Xhixho: C’est une question d’intégrité. Je pense qu’il est inacceptable de donner une image à l’électorat et à la population tout en agissant selon d’autres normes dans les structures internes. La situation doit être vue dans le cadre des élections générales communales pour comprendre l’importance de ce qui s’est passé. N’oublions pas que le PS a deux ministres depuis vingt-cinq ans en Ville de Genève, donc théoriquement, gagner aux élections internes garantit une place au gouvernement de la ville. Imaginons une situation analogue à celle qui s’est produite au PS lors des élections municipales. Imaginons un instant que la Commission Électorale Centrale décide que les personnes récemment naturalisées suisses quelques mois avant les élections, donc en janvier-février 2025, soient considérées comme « pas assez suisses » et ne soient pas autorisées à voter aux élections municipales de mars 2025. Cela constituerait une discrimination injustifiée et serait illégal, un changement des règles de citoyenneté qui influencerait le résultat des élections. Bien sûr, ces personnes seraient nécessairement des citoyen·nes d’origine non suisse, né·es avec une autre nationalité. Imaginez comment ces citoyen·nes se sentiraient. Cela provoquerait un choc dans l’opinion publique. Dans les Balkans, nous appelons ces phénomènes des « manipulations électorales », ici, j’ai appris qu’on les appelle « gestion des risques ».

* Quelle est aujourd’hui l’image des étrangers et des immigrants, dans ce cas des Albanais, dans le canton de Genève, et comment sont-ils traités par la politique ?

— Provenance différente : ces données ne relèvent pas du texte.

theorem witness_Collectives :
    (let k := bucket 0 true;
      let s := collecting k;
      s.transfersRun (some k.node) = true ∧ s.cur = k.node ∧
      (match s.nodes.find s.cur with
        | some nd => nd.slotFor 23 k.group 0 && !nd.slotFor 23 k.group 2 && bits (nd.slotWord 23 2) 15 0 = k.group &&
          nd.holdsPorts && (256 - s.nodeShift s.cur) % 2 ^ 20 = 256 * 1
        | none => false) = true ∧
      s.fabric.buckets.filter (fun p => p.2.node = s.cur && p.2.group = k.group && p.2.started && p.2.stamp + 64 ≤ 256 &&
        !(p.2.unsent exchange).isEmpty) = [(64, k)]) ∧
    (let k := bucket 0 true;
      let s := { collecting k with cur := 64 };
      s.transfersRun (some k.node) = true ∧ s.fabric.buckets.find s.cur = some k ∧ k.started = true ∧ 2 ≤ k.ranks ∧
      k.ranks ≤ 1024 ∧ k.allSent = false ∧ k.port ⟨0, 1, 256, 0⟩ = exchange ∧ 504 ∈ k.starts 1 ∧ k.flitLen 1 504 = 8 ∧
      (k.member 1).any (fun m => m.dst = some depotSpan) = true) ∧
    ({ bucket 0 true with sent := [(31, 8)] }.allSent = true) ∧
    (let k := { bucket 0 true with got := [(1, 248)] }; (k.got.find 1).getD 0 + 8 = (k.ranks - 1) * (k.hi 1 - k.lo 1)) ∧
    FlitFor (bucket 0 true) 0 ⟨9, 1, 0, 0, 504, List.replicate 8 0, false⟩ ∧
    FlitFor (bucket 0 true) 0 ⟨9, 1, 0, 0, 256, [], false⟩ ∧
    FlitFor (bucket 0 true) 1 ⟨9, 1, 1, 0, 504, List.replicate 8 0, false⟩ ∧
    FlitFor (bucket 2 true) 2 ⟨9, 1, 2, 0, 504, List.replicate 8 0, false⟩ ∧
    FlitFor (bucket 0 true) 3 ⟨9, 1, 3, 0, 0, [2, 0, 0, 0], false⟩ ∧
    ((∃ m ∈ (bucket 2 false).members, m.core.isSome = true) ∧
      (∀ p ∈ (bucket 2 false).members.zipIdx, (bucket 2 false).chunkBad p = false)) ∧
    (let k := { bucket 2 true with ownRead := true }; k.ownRead = true ∧ (bucket 2 true).ownRead = false ∧
      (collecting k).agenda = []) ∧
    (100 : Nat) % 2 ^ 20 ≠ 256 * 0 ∧
    (∀ r ∈ (one timed).fabric.remote, ¬ (r.node = 0 ∧ r.group = 9 ∧ r.bseq = 1)) ∧
    (one timed).fabric.badNext = [] ∧ (one timed).cur < 24 := by
  unfold FlitFor; decide

theorem witness_Collectives_time : { Node.bare with slots := [(23, [0x80000009, 0xC0000000, 9])] }.timeSlot 23 = some 1 := by
  rw [Node.timeSlot, List.range_eq_range', show (4096 : Nat) = 4094 + 1 + 1 from rfl, List.range'_succ, List.range'_succ]; rfl

theorem witness_HostLink :
    (one timed).host.phase ≠ 0 ∧ (one timed).hostOps = [] ∧ tierOf 0x1000000003F = some .depot ∧ 0 < 1 ∧
    1 ≤ 64 - 0x1000000003F % 64 ∧ 64 ≤ 64 - 0x10000000000 % 64 ∧ (one timed).messages = [] ∧
    (one timed).host.phase = 5 ∧ (one timed).host.attbusy = false ∧ State.reset.host.phase ≠ 5 ∧
    { HostRegs.reset with attbusy := true }.attbusy = true ∧ (one timed).agenda = [] ∧
    (let s := { one timed with hostOps := [(4, ⟨0x1000000003F, false, 1, []⟩)] };
      s.host.phase ≠ 0 ∧ s.depotQueue (memDie 0x1000000003F) = [] ∧ s.depotFree (memDie 0x1000000003F) = true ∧
      { s with carried := [(64, 8)] }.depotFree (memDie 0x1000000003F) = false) ∧
    (0x68#16 ∉ apertureOffsets ∧ (0x68#16).toNat < 0x1000) ∧ (0x13FC#16 ∉ apertureOffsets ∧ (0x13FC#16).toNat % 8 ≠ 0) ∧
    (0xC0000000 : DWord).extractLsb' 30 2 = 3#2 ∧ (1 : DWord).getLsbD 0 = true ∧
    { (one timed).host with mbase := 0, msize := 4 }.ringFull = false := by decide

theorem witness_BringUp :
    State.reset.host.phase = 0 ∧ imageError 1 0 [] = some 1 ∧ (∃ n, n < 16 ∧ n ∉ List.range 15) ∧
    (∀ n, n < 16 → n ∈ List.range 16) ∧ (∃ p, p < 128 ∧ p ∉ List.range 127 ∧ (State.reset.getPair p).retired = false) ∧
    Cells.wf State.reset.mem = true ∧ (∀ e ∈ [((7, 15) : Nat × Nat)], e.2 < 16) := by
  refine ⟨by decide, by decide +kernel, ⟨15, by decide⟩, by simp, ⟨127, by decide, by simp, by decide⟩, by decide, by decide⟩

theorem witness_DecodeEncode :
    (∀ p ∈ [(Stream.driver, Instr.add 31 31 31), (.engine .matrix, .mmul 15 1 63 15 3), (.engine .vector, .vexit 15 1 7)],
      p.2.legalIn p.1 = true ∧ (encode p.2).isSome = true) ∧ (decode .driver 0x10A00133#32).toOption.isSome = true := by decide

theorem witness_StepRunsDecoded :
    State.reset.host.phase ≠ 15 ∧ State.reset.arrival = none ∧ State.reset.dueNow = none ∧ State.reset.nextStream = none ∧
    { HostRegs.reset with phase := 15 }.phase = 15 ∧ nextReset [] = none ∧
    nextReset [⟨7, .event 0 .deviceReset⟩] = some (⟨7, .event 0 .deviceReset⟩, []) ∧
    (let s := { one timed with agenda := [⟨0, 0, none, 0, .idleFlit⟩] };
      s.dueNow = some ⟨0, 0, none, 0, .idleFlit⟩ ∧ s.nextStream = some (0, .driver)) ∧
    (one timed).me.ie = false ∧ (box id).me.ie = true ∧ (alarmed id).interrupt (alarmed id).cur = some 2 ∧
    (let s := one ((timed.modEng .matrix (fun g => { g with status := .running, bad := [(0, 1)] })).modDrv (fun d => { d with ready := 9 }));
      s.nextStream = some (0, .engine .matrix) ∧ (s.me.engine .matrix).bad.get 0 ≠ 0) := by decide

theorem witness_MemoryStaysCanonical : Memory.wf State.reset.mem = true ∧ Cells.wf State.reset.bad = true ∧
    (match step State.reset with
      | .next t => t.clock = 1
      | _ => false) = true := by decide

/-- The published digest of the three bytes "abc" (GB/T 32905). -/
theorem test_sm3 :
    (sm3 [0x61, 0x62, 0x63]).toNat = 0x66C7F0F462EEEDD9D1F2D46BDC10E4E24167C4875CF2F7A2297DA02B8F4BA8E0 := by decide +kernel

Xhixho: Les Albanais en Suisse ont l’image d’une communauté travailleuse et politiquement consciente. Certains d’entre eux sont employés par les autorités suisses et cantonales, ou sont engagés dans plusieurs partis politiques à Genève. Je pense qu’en ce qui concerne la perception des institutions, la communauté albanaise devrait être un exemple d’intégration et de succès, contribuant à l’avancement des processus démocratiques ainsi qu’à la construction et au développement de la Suisse. Mais bien sûr, tout le monde ne pense pas ainsi. Par exemple, à Genève, une ville internationale et multiculturelle, les étrangers, y compris les Albanais dans certains cas, souffrent encore de discrimination. Dans mon cas, il m’était impossible de rester silencieuse dans une atmosphère stigmatisante liée à mon origine. Je refuse de sacrifier mes principes pour des raisons électorales. Bien sûr, cela m’a coûté cher au sein du parti, ainsi qu’aux +40 autres membres qui ont demandé l’organisation de l’AGE. Dans tous les cas, la manière dont la situation a été gérée a mis en évidence que le Parti Socialiste, à mon avis, n’est pas encore prêt pour une candidature « étrangère » et/ou albanophone en Ville de Genève. Cependant, je souligne que le Parti Socialiste ne doit pas être confondu avec une poignée d’individus au sein du Parti Socialiste Ville de Genève. De plus, il est très préoccupant que la question de l’immigration soit instrumentalisée par les partis politiques. Les partis demandent aux membres d’origine étrangère de mobiliser leurs communautés pour les élections, mais lorsque cette mobilisation se fait en faveur des membres issus de ces communautés, ceux-ci sont traités comme des « mafias communautaristes ». Aussi, les citoyen·nes d’origine étrangère, même s’ils sont ·es en Suisse, sont traité·es comme des immigré·es, tandis que ceux né·es à l’extérieur de la Suisse mais naturalisé·es sont considéré·es comme étranger·ères. Cette réalité sociale rend l’engagement politique de ces citoyen·nes particulièrement difficile. Les membres et militant·es ayant le cœur à gauche doivent réfléchir collectivement à la manière de construire l’avenir politique du PS pour que tous les membres et la population en général se sentent représenté·es et respecté·es. Je dois également réfléchir de mon côté. J’espère encore que nous pourrons évoluer dans une direction commune avec le PS et que nos chemins ne se séparent pas.